> [Records provided]
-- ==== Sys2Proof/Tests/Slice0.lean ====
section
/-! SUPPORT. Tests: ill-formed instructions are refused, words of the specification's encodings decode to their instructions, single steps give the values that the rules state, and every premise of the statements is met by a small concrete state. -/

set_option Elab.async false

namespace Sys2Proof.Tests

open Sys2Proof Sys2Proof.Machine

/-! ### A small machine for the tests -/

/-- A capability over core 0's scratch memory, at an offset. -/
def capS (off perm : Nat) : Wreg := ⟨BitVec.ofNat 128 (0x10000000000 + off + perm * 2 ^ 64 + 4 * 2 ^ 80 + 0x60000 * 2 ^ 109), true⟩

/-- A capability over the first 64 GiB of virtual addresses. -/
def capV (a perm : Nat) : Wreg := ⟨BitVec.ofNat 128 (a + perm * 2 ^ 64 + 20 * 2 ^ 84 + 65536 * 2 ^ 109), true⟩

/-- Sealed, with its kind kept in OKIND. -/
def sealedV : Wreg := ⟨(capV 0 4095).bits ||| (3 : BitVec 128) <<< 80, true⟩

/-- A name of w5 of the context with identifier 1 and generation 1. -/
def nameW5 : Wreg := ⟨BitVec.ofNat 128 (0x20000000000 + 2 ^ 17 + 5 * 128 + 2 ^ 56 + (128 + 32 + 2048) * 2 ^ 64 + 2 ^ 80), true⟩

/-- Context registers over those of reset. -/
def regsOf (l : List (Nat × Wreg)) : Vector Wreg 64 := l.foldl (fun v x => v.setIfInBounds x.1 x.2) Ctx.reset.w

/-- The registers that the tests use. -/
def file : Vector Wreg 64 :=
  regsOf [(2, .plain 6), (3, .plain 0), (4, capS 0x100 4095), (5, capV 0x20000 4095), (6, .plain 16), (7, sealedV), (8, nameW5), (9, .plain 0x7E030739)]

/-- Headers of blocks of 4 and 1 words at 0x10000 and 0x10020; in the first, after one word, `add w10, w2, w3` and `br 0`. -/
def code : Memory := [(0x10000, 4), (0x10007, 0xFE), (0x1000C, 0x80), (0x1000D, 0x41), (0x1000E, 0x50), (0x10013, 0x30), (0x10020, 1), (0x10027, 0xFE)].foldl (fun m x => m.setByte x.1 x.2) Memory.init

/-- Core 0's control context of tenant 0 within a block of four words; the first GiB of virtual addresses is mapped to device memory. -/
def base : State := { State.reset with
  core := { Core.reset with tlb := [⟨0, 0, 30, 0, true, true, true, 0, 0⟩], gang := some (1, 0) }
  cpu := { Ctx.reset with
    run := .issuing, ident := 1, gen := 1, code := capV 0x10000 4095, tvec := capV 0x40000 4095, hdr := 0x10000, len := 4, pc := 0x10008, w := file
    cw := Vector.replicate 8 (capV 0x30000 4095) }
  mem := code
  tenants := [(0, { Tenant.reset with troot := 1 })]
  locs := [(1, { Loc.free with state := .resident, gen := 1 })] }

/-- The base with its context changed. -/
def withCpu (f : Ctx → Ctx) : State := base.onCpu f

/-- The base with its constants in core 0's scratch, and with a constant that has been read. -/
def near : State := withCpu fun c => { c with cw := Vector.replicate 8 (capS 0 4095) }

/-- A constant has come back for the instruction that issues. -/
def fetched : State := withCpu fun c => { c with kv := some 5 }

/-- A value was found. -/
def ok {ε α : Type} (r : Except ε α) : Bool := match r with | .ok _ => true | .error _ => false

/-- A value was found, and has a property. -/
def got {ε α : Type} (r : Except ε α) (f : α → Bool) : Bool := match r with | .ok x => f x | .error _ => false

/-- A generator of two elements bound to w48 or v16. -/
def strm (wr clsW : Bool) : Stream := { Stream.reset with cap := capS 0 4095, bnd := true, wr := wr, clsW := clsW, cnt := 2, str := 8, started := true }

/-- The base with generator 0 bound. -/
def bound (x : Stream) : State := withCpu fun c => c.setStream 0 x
* * *
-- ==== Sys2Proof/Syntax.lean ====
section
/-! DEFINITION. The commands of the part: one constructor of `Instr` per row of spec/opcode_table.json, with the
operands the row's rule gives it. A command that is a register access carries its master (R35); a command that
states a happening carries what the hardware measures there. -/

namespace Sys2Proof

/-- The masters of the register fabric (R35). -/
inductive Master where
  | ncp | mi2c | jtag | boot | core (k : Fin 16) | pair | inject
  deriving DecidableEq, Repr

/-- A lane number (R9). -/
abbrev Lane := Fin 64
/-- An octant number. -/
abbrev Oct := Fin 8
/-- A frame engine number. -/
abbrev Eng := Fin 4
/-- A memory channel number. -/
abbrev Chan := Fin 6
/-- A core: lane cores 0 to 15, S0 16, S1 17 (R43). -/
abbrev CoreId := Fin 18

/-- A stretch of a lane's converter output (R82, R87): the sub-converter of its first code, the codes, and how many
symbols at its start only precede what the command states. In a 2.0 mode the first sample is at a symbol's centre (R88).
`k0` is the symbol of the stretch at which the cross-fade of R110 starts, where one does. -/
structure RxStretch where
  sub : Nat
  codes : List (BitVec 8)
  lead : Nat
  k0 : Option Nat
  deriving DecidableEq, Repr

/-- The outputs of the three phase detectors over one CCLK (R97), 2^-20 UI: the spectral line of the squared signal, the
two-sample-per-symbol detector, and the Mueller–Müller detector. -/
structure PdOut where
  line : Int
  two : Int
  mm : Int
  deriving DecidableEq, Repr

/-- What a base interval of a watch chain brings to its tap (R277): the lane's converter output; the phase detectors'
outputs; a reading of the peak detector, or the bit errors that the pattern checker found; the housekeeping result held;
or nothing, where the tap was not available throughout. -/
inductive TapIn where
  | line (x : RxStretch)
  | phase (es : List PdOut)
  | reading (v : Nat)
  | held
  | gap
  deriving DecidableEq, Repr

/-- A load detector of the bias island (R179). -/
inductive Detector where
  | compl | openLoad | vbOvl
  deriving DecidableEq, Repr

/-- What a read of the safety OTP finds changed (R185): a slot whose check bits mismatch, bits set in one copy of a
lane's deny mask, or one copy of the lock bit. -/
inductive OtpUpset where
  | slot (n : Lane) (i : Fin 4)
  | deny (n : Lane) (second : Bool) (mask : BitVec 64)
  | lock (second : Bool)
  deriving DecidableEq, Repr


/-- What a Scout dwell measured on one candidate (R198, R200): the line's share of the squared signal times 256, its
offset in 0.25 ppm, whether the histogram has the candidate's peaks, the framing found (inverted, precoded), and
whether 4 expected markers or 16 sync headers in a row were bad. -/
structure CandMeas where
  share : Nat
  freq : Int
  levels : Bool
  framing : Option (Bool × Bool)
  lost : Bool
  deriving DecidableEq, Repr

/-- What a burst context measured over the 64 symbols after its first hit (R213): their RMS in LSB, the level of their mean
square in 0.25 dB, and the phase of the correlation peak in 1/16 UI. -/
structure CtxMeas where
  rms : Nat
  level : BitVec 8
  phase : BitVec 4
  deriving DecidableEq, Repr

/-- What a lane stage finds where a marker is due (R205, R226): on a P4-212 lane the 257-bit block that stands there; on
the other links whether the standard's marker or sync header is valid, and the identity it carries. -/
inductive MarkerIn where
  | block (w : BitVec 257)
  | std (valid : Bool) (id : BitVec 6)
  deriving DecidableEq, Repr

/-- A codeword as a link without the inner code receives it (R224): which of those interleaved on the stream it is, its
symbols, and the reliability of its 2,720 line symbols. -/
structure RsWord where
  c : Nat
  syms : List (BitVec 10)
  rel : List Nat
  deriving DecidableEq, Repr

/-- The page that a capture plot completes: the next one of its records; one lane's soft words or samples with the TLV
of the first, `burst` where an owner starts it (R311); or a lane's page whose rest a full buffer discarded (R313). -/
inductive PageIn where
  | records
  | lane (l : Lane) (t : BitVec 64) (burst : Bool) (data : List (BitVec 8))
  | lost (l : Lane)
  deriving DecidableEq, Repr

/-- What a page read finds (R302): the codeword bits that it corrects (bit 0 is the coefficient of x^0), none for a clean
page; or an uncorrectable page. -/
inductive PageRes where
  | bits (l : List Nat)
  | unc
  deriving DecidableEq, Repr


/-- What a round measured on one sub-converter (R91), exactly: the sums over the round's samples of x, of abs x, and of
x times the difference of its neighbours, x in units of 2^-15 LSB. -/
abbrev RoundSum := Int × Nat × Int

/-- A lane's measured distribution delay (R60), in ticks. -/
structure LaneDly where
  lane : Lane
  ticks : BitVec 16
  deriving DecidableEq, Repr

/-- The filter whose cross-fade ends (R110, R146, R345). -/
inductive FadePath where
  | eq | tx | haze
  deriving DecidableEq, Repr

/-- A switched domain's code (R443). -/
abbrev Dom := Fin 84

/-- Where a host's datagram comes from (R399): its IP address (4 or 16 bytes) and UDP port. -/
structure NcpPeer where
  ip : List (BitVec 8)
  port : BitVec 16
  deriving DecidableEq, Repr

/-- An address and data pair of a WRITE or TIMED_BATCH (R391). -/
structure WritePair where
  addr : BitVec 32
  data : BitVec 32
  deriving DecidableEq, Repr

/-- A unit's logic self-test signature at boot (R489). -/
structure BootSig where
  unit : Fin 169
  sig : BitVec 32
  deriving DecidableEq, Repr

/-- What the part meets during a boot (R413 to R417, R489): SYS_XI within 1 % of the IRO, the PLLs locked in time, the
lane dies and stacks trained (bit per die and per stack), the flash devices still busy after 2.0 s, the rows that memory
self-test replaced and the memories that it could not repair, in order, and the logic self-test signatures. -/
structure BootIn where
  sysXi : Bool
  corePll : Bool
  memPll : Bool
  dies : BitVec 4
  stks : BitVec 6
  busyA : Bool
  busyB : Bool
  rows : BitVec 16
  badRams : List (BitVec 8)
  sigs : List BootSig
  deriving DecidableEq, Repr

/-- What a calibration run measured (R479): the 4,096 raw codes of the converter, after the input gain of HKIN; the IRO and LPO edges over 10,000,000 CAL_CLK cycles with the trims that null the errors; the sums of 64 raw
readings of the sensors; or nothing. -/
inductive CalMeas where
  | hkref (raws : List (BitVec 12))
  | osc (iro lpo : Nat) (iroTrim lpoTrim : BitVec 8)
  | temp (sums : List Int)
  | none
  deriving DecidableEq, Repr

> [Exercise requirements] Answer with a single number: the count of lines in the entries that hold the word "false".

> [Solution for this problem] 3